→ **DATASET**
━━━
-- ==== Sys2Proof/Tests/Slice0.lean ====
section
/-! SUPPORT. The author's tests. Expected results are the spec's: the tables and vectors of 95_test_vectors.md (T-…) and the
examples of the rules. Then one witness for the hypotheses of each statement, clause by clause, at boundary values. -/

set_option Elab.async false

namespace Sys2Proof.Tests
open Sys2Proof Sys2Proof.Machine

/-! ## Helpers -/

/-- A field of the next state, if there is one. -/
def after {α : Type} (o : Host.Outcome State Fault Refusal) (f : State → α) : Option α :=
  match o with
  | .next s => some (f s)
  | .fault _ => none
  | .refused _ => none

/-- Whether the outcome is a next state. -/
def isNext (o : Host.Outcome State Fault Refusal) : Bool := (after o fun _ => ()).isSome

theorem next_of_isNext {o : Host.Outcome State Fault Refusal} (h : isNext o = true) : ∃ t, o = .next t := by
  cases o with
  | next s => exact ⟨s, rfl⟩
  | fault r => cases h
  | refused r => cases h

/-- A small state: source bytes at 0x100, destination at 0x200, a command in flight. -/
def work (cap : BitVec 2) (hc : cap ≠ 3#2) (op : BitVec 4) (final : Bool) (src : List Byte) (dstCap consumed written : Nat)
    (phase : Phase) : State :=
  { State.reset with
    config := standardConfiguration cap hc
    latch := ⟨op, final, false, 0x100#64, BitVec.ofNat 32 src.length, 0x200#64, BitVec.ofNat 32 dstCap⟩
    phase := phase
    consumed := BitVec.ofNat 32 consumed
    written := BitVec.ofNat 32 written
    units := Units.zero (lanesOf cap)
    mem := Memory.writeBytes [] 0x100 src }

/-- The same with 16 lanes, about to run a bulk iteration at the start of the source. -/
def bulk (op : BitVec 4) (src : List Byte) (dstCap : Nat) : State :=
  work 1#2 (by decide) op true src dstCap 0 0 .bulkTransform

/-- The same without lanes, in the tail. -/
def tail (op : BitVec 4) (final : Bool) (src : List Byte) (dstCap consumed written : Nat) : State :=
  work 0#2 (by decide) op final src dstCap consumed written .tailTransform

/-- An idle state with `L` lanes' units set. -/
def units (cap : BitVec 2) (hc : cap ≠ 3#2) (f : Units → Units) : State :=
  { State.reset with config := standardConfiguration cap hc, units := f (Units.zero (lanesOf cap)) }

/-- `"TWFu"`. -/
def twfu : List Byte := [0x54, 0x57, 0x46, 0x75]

/-- The bytes `first, first + 1, …`. -/
def count (first n : Nat) : List Byte := (List.range n).map fun i => BitVec.ofNat 8 (first + i)

/-- The bytes memory holds from an address on. -/
def stored (a n : Nat) (s : State) : List Byte := s.mem.readBytes a n

/-! ## Decoding: a word of every constructor, and rejected words -/

/-- T-CMD-01 to T-CMD-04, the descriptors' fields as the spec prints them. -/
theorem test_decode_commands :
    decodeTableWord 256 0x0000000000002000_00000004_00000000_0000000000001000_00000003_00000011 =
      some (.enc true false 3#32 0x1000#64 4#32 0x2000#64) ∧
    decodeTableWord 256 0x0000000000002000_00000003_00000000_0000000000001000_00000004_00000002 =
      some (.dec false false 4#32 0x1000#64 3#32 0x2000#64) ∧
    decodeTableWord 256 0x0000000000000000_00000000_00000000_0000000000000000_00000005_00000003 = some (.enclen 5#32) ∧
    decodeTableWord 256 0x0000000000000000_00000000_00000000_0000000000001000_00000004_00000004 =
      some (.declen false 4#32 0x1000#64) := by decide +kernel

/-- The table of R101, scalar core. -/
theorem test_decode_scalar : [0b00001, 0b00010, 0b00011, 0b00100, 0b00101].map (decodeTableWord 5) =
    [some .seGroup, some .seTail2, some .seTail1, some .sdGroup, some .sdFinal] := by decide

/-- The table of R101, shared vector units. -/
theorem test_decode_vector_units : [0b01000, 0b01001, 0b01010].map (decodeTableWord 5) =
    [some .spuShuf, some .rcuEnc, some .rcuDec] := by decide

/-- The table of R101, vector engines. -/
theorem test_decode_engines :
    [0b10000, 0b10001, 0b10010, 0b10011, 0b11000, 0b11001, 0b11010, 0b11011].map (decodeTableWord 5) =
    [some .veLoad, some .veSplit6, some .veStore, some .veIter, some .vdLoad, some .vdMerge6, some .vdStore,
      some .vdIter] := by decide

/-- The table of R101, length calculator. -/
theorem test_decode_length : [0b11100, 0b11101].map (decodeTableWord 5) = [some .lcEnclen, some .lcDeclen] := by decide

/-- "all other codes": none (R101). -/
theorem test_decode_unassigned_codes :
    [0, 6, 7, 11, 12, 13, 14, 15, 20, 21, 22, 23, 30, 31, 32].map (decodeTableWord 5) = List.replicate 15 none := by
  decide

/-- T-CMD-05 to T-CMD-14 decode as nothing. -/
theorem test_decode_illegal_descriptors :
    [0x0, 0x5, 0xF, 0x0000000000002000_00000004_00000000_0000000000001000_00000003_00000041, 0x80000001,
      0x00000001_0000000000000000_00000000_00000001, 0x00000005_00000013, 0x00000005_00000023,
      0x0000000000001000_00000005_00000003, 0x0000000000001000_00000004_00000014,
      0x00000001_00000000_0000000000001000_00000004_00000004].map (decodeTableWord 256) = List.replicate 11 none := by
  decide +kernel

/-- T-CMD-24: the first check decides. -/
theorem test_decode_first_check : decode (.cmd 0x80000000_00000060) = .error .reservedBit := by decide +kernel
━━━
→ **EXERCISE AIM**
Output each record exactly, leaving nothing out.

→ **ANSWER TO THIS PROBLEM**
-- ==== Sys2Proof/Tests/Slice0.lean ====
section
/-! SUPPORT. The author's tests. Expected results are the spec's: the tables and vectors of 95_test_vectors.md (T-…) and the
examples of the rules. Then one witness for the hypotheses of each statement, clause by clause, at boundary values. -/

set_option Elab.async false

namespace Sys2Proof.Tests
open Sys2Proof Sys2Proof.Machine

/-! ## Helpers -/

/-- A field of the next state, if there is one. -/
def after {α : Type} (o : Host.Outcome State Fault Refusal) (f : State → α) : Option α :=
  match o with
  | .next s => some (f s)
  | .fault _ => none
  | .refused _ => none

/-- Whether the outcome is a next state. -/
def isNext (o : Host.Outcome State Fault Refusal) : Bool := (after o fun _ => ()).isSome

theorem next_of_isNext {o : Host.Outcome State Fault Refusal} (h : isNext o = true) : ∃ t, o = .next t := by
  cases o with
  | next s => exact ⟨s, rfl⟩
  | fault r => cases h
  | refused r => cases h

/-- A small state: source bytes at 0x100, destination at 0x200, a command in flight. -/
def work (cap : BitVec 2) (hc : cap ≠ 3#2) (op : BitVec 4) (final : Bool) (src : List Byte) (dstCap consumed written : Nat)
    (phase : Phase) : State :=
  { State.reset with
    config := standardConfiguration cap hc
    latch := ⟨op, final, false, 0x100#64, BitVec.ofNat 32 src.length, 0x200#64, BitVec.ofNat 32 dstCap⟩
    phase := phase
    consumed := BitVec.ofNat 32 consumed
    written := BitVec.ofNat 32 written
    units := Units.zero (lanesOf cap)
    mem := Memory.writeBytes [] 0x100 src }

/-- The same with 16 lanes, about to run a bulk iteration at the start of the source. -/
def bulk (op : BitVec 4) (src : List Byte) (dstCap : Nat) : State :=
  work 1#2 (by decide) op true src dstCap 0 0 .bulkTransform

/-- The same without lanes, in the tail. -/
def tail (op : BitVec 4) (final : Bool) (src : List Byte) (dstCap consumed written : Nat) : State :=
  work 0#2 (by decide) op final src dstCap consumed written .tailTransform

/-- An idle state with `L` lanes' units set. -/
def units (cap : BitVec 2) (hc : cap ≠ 3#2) (f : Units → Units) : State :=
  { State.reset with config := standardConfiguration cap hc, units := f (Units.zero (lanesOf cap)) }

/-- `"TWFu"`. -/
def twfu : List Byte := [0x54, 0x57, 0x46, 0x75]

/-- The bytes `first, first + 1, …`. -/
def count (first n : Nat) : List Byte := (List.range n).map fun i => BitVec.ofNat 8 (first + i)

/-- The bytes memory holds from an address on. -/
def stored (a n : Nat) (s : State) : List Byte := s.mem.readBytes a n

/-! ## Decoding: a word of every constructor, and rejected words -/

/-- T-CMD-01 to T-CMD-04, the descriptors' fields as the spec prints them. -/
theorem test_decode_commands :
    decodeTableWord 256 0x0000000000002000_00000004_00000000_0000000000001000_00000003_00000011 =
      some (.enc true false 3#32 0x1000#64 4#32 0x2000#64) ∧
    decodeTableWord 256 0x0000000000002000_00000003_00000000_0000000000001000_00000004_00000002 =
      some (.dec false false 4#32 0x1000#64 3#32 0x2000#64) ∧
    decodeTableWord 256 0x0000000000000000_00000000_00000000_0000000000000000_00000005_00000003 = some (.enclen 5#32) ∧
    decodeTableWord 256 0x0000000000000000_00000000_00000000_0000000000001000_00000004_00000004 =
      some (.declen false 4#32 0x1000#64) := by decide +kernel

/-- The table of R101, scalar core. -/
theorem test_decode_scalar : [0b00001, 0b00010, 0b00011, 0b00100, 0b00101].map (decodeTableWord 5) =
    [some .seGroup, some .seTail2, some .seTail1, some .sdGroup, some .sdFinal] := by decide

/-- The table of R101, shared vector units. -/
theorem test_decode_vector_units : [0b01000, 0b01001, 0b01010].map (decodeTableWord 5) =
    [some .spuShuf, some .rcuEnc, some .rcuDec] := by decide

/-- The table of R101, vector engines. -/
theorem test_decode_engines :
    [0b10000, 0b10001, 0b10010, 0b10011, 0b11000, 0b11001, 0b11010, 0b11011].map (decodeTableWord 5) =
    [some .veLoad, some .veSplit6, some .veStore, some .veIter, some .vdLoad, some .vdMerge6, some .vdStore,
      some .vdIter] := by decide

/-- The table of R101, length calculator. -/
theorem test_decode_length : [0b11100, 0b11101].map (decodeTableWord 5) = [some .lcEnclen, some .lcDeclen] := by decide

/-- "all other codes": none (R101). -/
theorem test_decode_unassigned_codes :
    [0, 6, 7, 11, 12, 13, 14, 15, 20, 21, 22, 23, 30, 31, 32].map (decodeTableWord 5) = List.replicate 15 none := by
  decide

/-- T-CMD-05 to T-CMD-14 decode as nothing. -/
theorem test_decode_illegal_descriptors :
    [0x0, 0x5, 0xF, 0x0000000000002000_00000004_00000000_0000000000001000_00000003_00000041, 0x80000001,
      0x00000001_0000000000000000_00000000_00000001, 0x00000005_00000013, 0x00000005_00000023,
      0x0000000000001000_00000005_00000003, 0x0000000000001000_00000004_00000014,
      0x00000001_00000000_0000000000001000_00000004_00000004].map (decodeTableWord 256) = List.replicate 11 none := by
  decide +kernel

/-- T-CMD-24: the first check decides. -/
theorem test_decode_first_check : decode (.cmd 0x80000000_00000060) = .error .reservedBit := by decide +kernel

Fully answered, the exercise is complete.